## Aim of the exercise:
When you reach the line containing "unfold Obligations.ByteReadsStopAtTheSource", stop after it; until then, copy each line of the listing exactly, starting with the first.

## Material to process:
=== Section Start ===
/-- Settles O24: the loop stops with the elements stored so far, and only the two commands' responses differ. -/
theorem byteReadsStopAtTheSource : Obligations.ByteReadsStopAtTheSource := by
  unfold Obligations.ByteReadsStopAtTheSource
  intro count s bs q q' x e hinv hwf hlt hd hnext hx
  have hnobyte : ∀ b q3, q.next ≠ some (.byte b, q3) := by
    intro b q3 h
    rw [hnext] at h
    cases h
    cases hx
  obtain ⟨xs, a, new, ho, hc, hn, hnone, hsome, hstream, hshort, htrace, hcount, h7, ⟨x', e', q3, hnext', hx', hrun⟩ | ⟨hsilent, -⟩⟩ :=
    readBytesLoop_stop hinv hlt hd hnobyte
  · rw [hnext] at hnext'
    cases hnext'
    rw [hx] at hx'
    cases hx'
    have hread := exec_byteRead_of_done (i := .readBytes count) rfl hrun
    have hadapter := exec_byteRead_of_done (i := .srcRead count) rfl hrun
    rw [Memory.prefixBytes_storeAll hwf] at hread hadapter
    rw [reportedProgress, ofProgress_adapterStatus hx] at hadapter
    have hlen := congrArg List.length hstream
    simp only [List.length_append, Acc.length_bits, length_bytesBits] at hlen
    exact ⟨{ s with rd := a, source := q', dest := s.dest.storeAll 0 xs, calls := s.calls ++ new ++ [.srcRead x] }, xs,
      by omega, hcount, hstream, readerInv_after_loop hinv ho hc hn hstream hshort, hnone, hsome,
      Memory.read_storeAll_zero hwf xs, rfl, rfl, rfl, rfl, rfl, rfl, hread, hadapter⟩
  · rw [hnext] at hsilent
    cases hsilent

/-! ### Over an exhausted source (R126) -/

theorem Source.next_of_exhausted {q : Source} (h : q.Exhausted) : q.next = some (.ended, q) := by
  rw [Source.next, h.1, h.2]

/-- A field read that needs a byte is ended by the first call, and nothing but the record has changed (R126). -/
theorem readField_exhausted {n : Nat} {s : State} (hinv : ReaderInv s.rd) (hex : s.source.Exhausted) (h0 : 0 < n) (h1 : n < 64)
    (hk : s.rd.stop + 8 * ceilDiv8 (n - s.rd.avail) ≤ 64) (hlt : s.rd.avail < n) :
    readField n s = .raised .endOfStream (s.log (.srcRead .ended)) := by
  have hneed : ([] : List Byte).length < ceilDiv8 (n - s.rd.avail) := by
    simp only [List.length_nil, ceilDiv8]
    omega
  have hstate : (s.pulled [] s.source).stopped .ended s.source = s.log (.srcRead .ended) := by
    simp [State.pulled, State.stopped, State.log, Acc.insertBytes]
  rw [readField_stop h0 h1 hinv.1 hinv.2.1 hk hneed rfl (Source.next_of_exhausted hex) rfl, hstate]

/-- Settles O29: the first call is answered `END`, which ends the command before anything has changed. -/
theorem exhaustedSourceChangesNothing : Obligations.ExhaustedSourceChangesNothing := by
  unfold Obligations.ExhaustedSourceChangesNothing
  intro s hinv hex
  refine ⟨fun i n hi h0 h1 hk hlt => ?field, fun count hcount h7 => ?bytes⟩
  case field =>
    rw [exec_fieldRead hi s hinv.1 hinv.2.1, readField_exhausted hinv hex h0 h1 hk hlt]
    rfl
  case bytes =>
    obtain ⟨todo, rfl⟩ := Nat.exists_eq_succ_of_ne_zero hcount.ne'
    have hroom := readCapacity_narrow hinv.1 hinv.2.2.1 (n := 8) (by decide)
    rw [refillBytes_eq hinv.1.1] at hroom
    have hloop : readBytesLoop (todo + 1) 0 s = .done (0, some .endOfStream) (s.log (.srcRead .ended)) := by
      rw [readBytesLoop, readField_exhausted hinv hex (by decide) (by decide) hroom (by omega)]
    exact ⟨exec_byteRead_of_done rfl hloop, exec_byteRead_of_done rfl hloop⟩

end Sys2Proof.Machine

/-! ### The order of a byte read's accesses (R55, R129) -/

namespace Sys2Proof.Machine

/-- With at most seven bits pending each element takes one byte from the source, and is stored before the next is asked for. -/
theorem readBytesLoop_order {todo done : Nat} {s : State} {bs : List Byte} {q : Source} (ho : s.rd.Ordered) (hc : s.rd.Clean)
    (hn : s.rd.Normal) (h7 : s.rd.avail ≤ 7) (hl : bs.length = todo) (hd : s.source.Delivers bs q) :
    ∃ xs u, xs.length = todo ∧ readBytesLoop todo done s = .done (done + todo, none) u ∧
      u.calls = s.calls ++ readStoreOrder done bs xs := by
  induction todo generalizing done s bs with
  | zero =>
    obtain rfl := List.length_eq_zero_iff.1 hl
    exact ⟨[], s, rfl, rfl, (List.append_nil _).symm⟩
  | succ todo ih =>
    obtain ⟨b, bs, rfl⟩ := List.exists_cons_of_length_eq_add_one hl
    obtain ⟨q1, hnext, hd⟩ := hd
    have hone : [b].length = ceilDiv8 (8 - s.rd.avail) := by simp only [List.length_singleton, ceilDiv8]; omega
    have hroom := readCapacity_narrow ho hn (n := 8) (by decide)
    rw [refillBytes_eq ho.1, ← hone] at hroom
    obtain ⟨ho', hc', hn', hbits', -⟩ := Acc.consumed_spec ho hc hroom (le_avail_add_of_length hone)
    have h7' : (s.rd.consumed [b] 8).avail ≤ 7 := by
      rw [← Acc.length_bits, hbits', List.length_drop, List.length_append, Acc.length_bits, length_bytesBits, List.length_singleton]
      omega
    obtain ⟨x, hread⟩ : ∃ x, readField 8 s = .done x ((s.pulled [b] q1).setRd (s.rd.consumed [b] 8)) :=
      ⟨_, readField_ok (by decide) (by decide) ho hc hone hroom ⟨q1, hnext, rfl⟩⟩
    obtain ⟨xs, u, hxs, hrun, hcalls⟩ := ih (done := done + 1)
      (s := storeDest done (lowByte x) ((s.pulled [b] q1).setRd (s.rd.consumed [b] 8))) ho' hc' hn' h7' (Nat.succ.inj hl) hd
    refine ⟨lowByte x :: xs, u, congrArg Nat.succ hxs, ?_, ?_⟩
    · rw [readBytesLoop, hread, show done + (todo + 1) = done + 1 + todo by omega]
      exact hrun
    · rw [hcalls, readStoreOrder]
      simp [storeDest_eq, State.pulled]

/-! ### The spent bits (R30) -/

/-- Two accumulators that may differ below `start` alone. -/
structure Acc.Twins (a b : Acc) : Prop where
  start  : a.start = b.start
  stop   : a.stop = b.stop
  bits   : a.bits = b.bits
  left   : a.Ordered ∧ a.Clean
  right  : b.Ordered ∧ b.Clean

section
variable {a b : Acc} {bs : List Byte} {n : Nat}

theorem Acc.Twins.avail (h : a.Twins b) : a.avail = b.avail := by
  rw [Acc.avail, Acc.avail, h.start, h.stop]

theorem Acc.Twins.refillBytes (h : a.Twins b) (n : Nat) : refillBytes a n = refillBytes b n := by
  rw [refillBytes_eq h.left.1.1, refillBytes_eq h.right.1.1, h.avail]

theorem Acc.Twins.insertBytes (h : a.Twins b) (hroom : b.stop + 8 * bs.length ≤ 64) :
    (a.insertBytes bs).Twins (b.insertBytes bs) := by
  obtain ⟨hoa, hca, hbitsa⟩ := Acc.insertBytes_spec h.left.1 h.left.2 (h.stop ▸ hroom)
  obtain ⟨hob, hcb, hbitsb⟩ := Acc.insertBytes_spec h.right.1 h.right.2 hroom
  exact ⟨by simp [h.start], by simp [h.stop], by rw [hbitsa, hbitsb, h.bits], ⟨hoa, hca⟩, ⟨hob, hcb⟩⟩

theorem Acc.Twins.consumed (h : a.Twins b) (hroom : b.stop + 8 * bs.length ≤ 64) (hn : n ≤ b.avail + 8 * bs.length) :
    (a.consumed bs n).Twins (b.consumed bs n) := by
  have hrooma : a.stop + 8 * bs.length ≤ 64 := h.stop ▸ hroom
  obtain ⟨hoa, hca, -, hbitsa, -⟩ := Acc.consumed_spec h.left.1 h.left.2 hrooma (h.avail ▸ hn)
  obtain ⟨hob, hcb, -, hbitsb, -⟩ := Acc.consumed_spec h.right.1 h.right.2 hroom hn
  refine ⟨?_, ?_, by rw [hbitsa, hbitsb, h.bits], ⟨hoa, hca⟩, ⟨hob, hcb⟩⟩ <;>
    rw [Acc.consumed_eq h.left.1 hrooma, Acc.consumed_eq h.right.1 hroom, h.start, h.stop, h.avail] <;> split_ifs <;> rfl

end

/-- Two runs that do the same, and whose readers may differ below `start` alone. -/
inductive Run.Twins : Run α → Run α → Prop
  | done {a : Acc} {s : State} (x : α) (h : a.Twins s.rd) : Run.Twins (.done x s) (.done x (s.setRd a))
  | raised {a : Acc} {s : State} (e : Raise) (h : a.Twins s.rd) : Run.Twins (.raised e s) (.raised e (s.setRd a))
  | hung (f : Fault) : Run.Twins (.hung f) (.hung f)

section
variable {a : Acc} {s : State}

theorem readField_twins (h : a.Twins s.rd) (n : Nat) : (readField n s).Twins (readField n (s.setRd a)) := by
  obtain ⟨hoa, hca⟩ := h.left
  obtain ⟨ho, hc⟩ := h.right
  have hneed := refillBytes_eq ho.1 n
  rcases readField_cases n s ho hc with ⟨hlegal, hrun⟩ | ⟨⟨h0, h1, hroom⟩, bs, q, hd, ⟨hl, hrun⟩ | ⟨hl, hrun⟩⟩
  · rw [← h.refillBytes, ← h.stop] at hlegal
    rw [hrun, readField_rejected (s := s.setRd a) hlegal]
    exact .raised _ h
  · rw [← hl] at hroom
    rw [hneed] at hl
    have hrun' := readField_ok (s := s.setRd a) h0 h1 hoa hca (h.avail ▸ hl) (h.stop ▸ hroom) hd
    rw [State.setRd_rd, h.bits] at hrun'
    rw [hrun, hrun']
    exact .done (s := { s.pulled bs q with rd := s.rd.consumed bs n }) _ (h.consumed hroom (le_avail_add_of_length hl))
  · have hbs : s.rd.stop + 8 * bs.length ≤ 64 := by omega
    rw [hneed] at hl hroom
    rw [← h.stop, ← h.avail] at hroom
    rw [← h.avail] at hl
    rcases hrun with ⟨x, e, q', hnext, hx, hrun⟩ | ⟨hnext, hrun⟩
    · rw [hrun, readField_stop (s := s.setRd a) h0 h1 hoa hca hroom hl hd hnext hx]
      exact .raised (s := (s.pulled bs q).stopped x q') _ (h.insertBytes hbs)
    · rw [hrun, readField_hang (s := s.setRd a) h0 h1 hoa hca hroom hl hd hnext]
      exact .hung _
=== Section End ===
## Response to the task:
/-- Settles O24: the loop stops with the elements stored so far, and only the two commands' responses differ. -/
theorem byteReadsStopAtTheSource : Obligations.ByteReadsStopAtTheSource := by
  unfold Obligations.ByteReadsStopAtTheSource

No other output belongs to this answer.